ROS production in cultured fat cells decreased with increasing ethanol concentrations under all drying conditions (Fig. 2B,C). In general, all of the extract groups showed inhibitory effects on ROS production, although the HD and FID extracts had a more significant inhibitory effect than the ND extracts. In particular, the 70% ethanol extract produced by FID showed the most significant inhibition (55%) of ROS production in fat cells compared to the control group (Fig. 2B); further, this extract showed a similar inhibitory effect as N-acetylcysteine, a known antioxidant. On the other hand, the ND group showed no differences in ROS production between the different ethanol extracts, except for the water extract, which exerted the smallest inhibitory effect on ROS production in each group. This suggests that 70% ethanol extraction with FID is the best condition for obtaining bioactive compounds that inhibit ROS production in fat cells. We also examined the ROS contents in 3T3-L1 mature fat cells treated with each extract. The ROS contents decreased in the 50 and 70% ethanol extracts, as shown in Fig. 2B, under all drying conditions. The ROS content in the 30% ethanol extract produced with HD was reduced by >30% compared to ND and FID (Fig. 2C). In particular, the 70% ethanol extract produced with FID showed the greatest reduction (>60%) in ROS content compared to control (None). Therefore, 70% ethanol extraction with FID can be used to obtain ROS reducing compounds from G. elegans.
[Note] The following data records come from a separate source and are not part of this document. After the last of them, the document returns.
/-- The latched values with their status, and the pulse counts (R135, R143). -/
def fieldContent (s : State) : CopyContent :=
  { values := s.fch.cycleLatch.map (fun p => (p.1, p.2.value, p.2.status))
    counts := (s.fch.cycleLatch.filter (fun p => isPulse (modeOf s p.1))).map (fun p => (p.1, p.2.value)) }

/-- The latched values and the pulse counts go to the partner. -/
def copyField (s : State) : State := copyChange s 0x32 (fieldContent s)

/-- The force table as a commit carries it (R55). -/
def forceContent (s : State) : List (ForceKey × Nat) := s.exe.forces.map (fun f => (f.key, f.value))

/-- After CATCHUP, commits stream from this base-cycle boundary; the writers that commit only changes make their first commit with what they
hold: the executive, Gourd and the GMU (R276, Table PPD-3). -/
def startStream (s : State) : State :=
  if s.pair.streamNext && decide (s.pair.role = .active) then
    let s1 := { s with pair := { s.pair with streamNext := false, streaming := true } }
    let s2 := copyChange s1 0x10 { forces := some (forceContent s1), station := some s1.exe.station }
    let s3 := copyChange (noteCopied s2) 0x31 { claims := some (claimsNow s2) }
    copyChange (noteGmu s3) 0x30 { gmu := some (gmuNow s3) }
  else s

/-- BASE_CYCLE_BOUNDARY (R26, R27, R35, R263): the latch, the pending variable writes, then the due tasks in priority order. -/
def execBaseCycleBoundary (s : State) : Host.Outcome State Fault Refusal :=
  let b := boundaryOf s
  .next (releaseDue (copyField (startStream (calibrationBoundary (loadCycleLatch (lanesBoundary (closeCycle s)) b)))) b)

/-- The instance that pair X runs: the released one with the lowest task number; it preempts every other (R36). -/
def onPairX (s : State) (n : Nat) : Bool :=
  decide ((task s n).state = .running) && (List.range n).all (fun k => decide ((task s k).state ≠ .running))

/-- A payload is of a transmit object whose writer is task `n` (R374). -/
def writesObject (s : State) (n : Nat) (c : Nat × Nat × List Byte) : Bool :=
  ((txObject (canPort s c.1) c.2.1).map (fun d => decide (d.writer = n))).getD false

/-- TASK_END (R36, R42 to R47): the instance's function blocks, variables and outputs take effect; the output image is driven after
the partner's acknowledge, or at once in a lone module. An abandoned instance drives nothing, and a preempted one does not end. -/
def execTaskEnd (r : TaskResult) (s : State) : Host.Outcome State Fault Refusal :=
  let n := r.task.val
  let t := task s n
  if !onPairX s n then .next s
  else
    let s1 := r.calls.foldl (fbCall t.start) s
    let s2 := (r.vars.filter (fun v => match var? s1 v.1 with
      | some x => decide (x.writer = some n)
      | none => false)).foldl (fun u v => writeVar u v.1 0 v.2) s1
    let s3 := { s2 with exe := { s2.exe with exchange :=
      (s2.exe.vars.filter (fun p => p.2.exchange && decide (p.2.writer = some n))).foldl (fun m p => storeSet (fun _ => []) m p.1 p.2.value) s2.exe.exchange } }
    let s4 := shadowTask s3 n
    let done : Task := { task s4 n with
      state := .idle, lastUs := r.execUs
      consec := if s.now < t.start + periodNs s n then 0 else t.consec }
    let s5 := countMax (setTask s4 n done) Reg.exeSnapMaxexec n r.execUs
    let s6 := applyLoopWrites s5 r.loops
    let s7 := if n = s6.gmu.inputTask then commitGmuInput s6 (r.gmuInput.getD []) else s6
    .next (commit (countBlocks s7 (9 * r.dirtyLines + 1)) (.task n) (r.outputs.filter (fun o => t.writes.contains o.1)) (r.canPayloads.filter (writesObject s7 n)) r.sources)

/-- RETAIN_STORE_WRITE (R47): the shadow is written to the alternate MRAM copy. -/
def execRetainStoreWrite (s : State) : Host.Outcome State Fault Refusal := .next (writeRetain s)

/-! ## STOP, START and restarts (R51 to R53) -/

/-- The station enters STOP with the cause that waits (R51). -/
def enterStop (s : State) (abandon : Bool) : State := enterStopWith s (s.exe.stopPending.getD .command) abandon

/-- STOP_ENTER (R51): at the first boundary after a STOP with no instance running. -/
def execStopEnter (s : State) : Host.Outcome State Fault Refusal :=
  if s.exe.stopPending.isSome && !anyRunning s then .next (enterStop s false) else .next s

/-- STOP_GRACE_EXPIRY (R51): the station enters STOP at the next boundary anyway and abandons what still runs; with no instance
running there is nothing to abandon. -/
def execStopGraceExpiry (s : State) : Host.Outcome State Fault Refusal :=
  if s.exe.stopPending.isSome then .next (enterStop s (anyRunning s)) else .next s

/-- RESTART_BOUNDARY (R53): the boundary after START, WARM or COLD puts the station in RUN. -/
def execRestartBoundary (s : State) : Host.Outcome State Fault Refusal :=
  if s.exe.startPending.isSome && decide (s.exe.station = .stop) then
    .next { s with exe := { s.exe with station := .run, stopCause := .none, startPending := none } }
  else .next s

/-- START (0x0101, R53). -/
def execStart (c : Ctx) (s : State) : Host.Outcome State Fault Refusal :=
  .next (command s c 0x0101 1 (.start c) (owner s) (fun s =>
    if s.exe.station ≠ .stop then refuse s c 0x0101 .notInStop (stationCode s.exe.station)
    else
      let s1 := unwriteOutputs (clearTasks s)
      let s2 := { s1 with exe := { s1.exe with startPending := some { kind := .none, choice := .none } } }
      ok s2 c 0x0101 (leBytes 4 (exeState s2).toNat)))

/-- STOP (0x0102, R51): no task is released after it, so a start that waits for its boundary is dropped; the reply is final when STOP is
entered. -/
def execStop (c : Ctx) (s : State) : Host.Outcome State Fault Refusal :=
  .next (command s c 0x0102 1 (.stop c) (owner s) (fun s =>
    if s.exe.station = .stop then ok { s with exe := { s.exe with startPending := none } } c 0x0102 (leBytes 4 (exeState s).toNat)
    else if s.exe.station = .run then
      await { s with exe := { s.exe with stopPending := some .command } } c 0x0102 1 0
    else refuse s c 0x0102 .badParam 0xFFFFFFFF))

/-- A restart command's conditions: STOP, an image, and a force choice when a new image comes into service (R53, R56). -/
def restartCommand (s : State) (c : Ctx) (op : Nat) (choice : ForceChoice) (go : State → Image → State) : State :=
  if s.exe.station ≠ .stop then refuse s c op .notInStop (stationCode s.exe.station)
  else if newImageCommitted s && mayChange s && decide (choice = .none) then refuse s c op .badParam 0
  else match restartImage s with
    | none => refuse s c op .badParam 0xFFFFFFFF
    | some im => go s im

/-- The results of WARM and COLD: EXE_STATE and the entries of the change report. -/
def restartResult (s : State) : List Byte := leBytes 4 (exeState s).toNat ++ leBytes 4 s.exe.report.length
Nitrite scavenging activity and NO production

We examined the RNS scavenging effect of each extract by analyzing nitrite (NO2−). The nitrite scavenging activity in the 30 to 70% ethanol extracts significantly increased compared to water extraction, which showed relatively low scavenging activity. However, in all drying conditions, there was no significant difference in nitrite scavenging activity from 30 to 70% ethanol extracts (Fig. 3A). We examined the effect of each extract on NO production in cultured macrophages stimulated with LPS. HD and FID showed the tendency to decrease NO production steadily as the ethanol concentration increased. In addition, the 70% ethanol extracts significantly decreased NO production (Fig. 3B) compared to the water extract under all drying conditions. In particular, the 70% ethanol extract of FID showed the most reduced NO production (Fig. 3B). Thus, 70% ethanol extraction with FID is most effective in NO reduction.

CONCLUSION

In this study, we examined the drying methods and extraction conditions required to obtain beneficial compounds from G. elegans by analyzing anti-oxidative and anti-inflammatory effects in adipocytes and macrophage cells. We found that FID and HD are drying conditions presenting higher extraction yields than ND, and ethanol extraction (70%) is better to obtain the total phenol and flavonoid contents, which have ROS/RNS scavenging antioxidant activities, under HD and FID conditions. In DPPH radical and nitrite scavenging activities, we did not observe significant differences between FID and HD. However, ethanol extraction (70%) combined with FID significantly reduced ROS and NO production in cultured cells compared to the other drying conditions. In this study, the extraction of G. elegans dried by FID with 70% ethanol was the best way to obtain poly-phenols with antioxidant activity.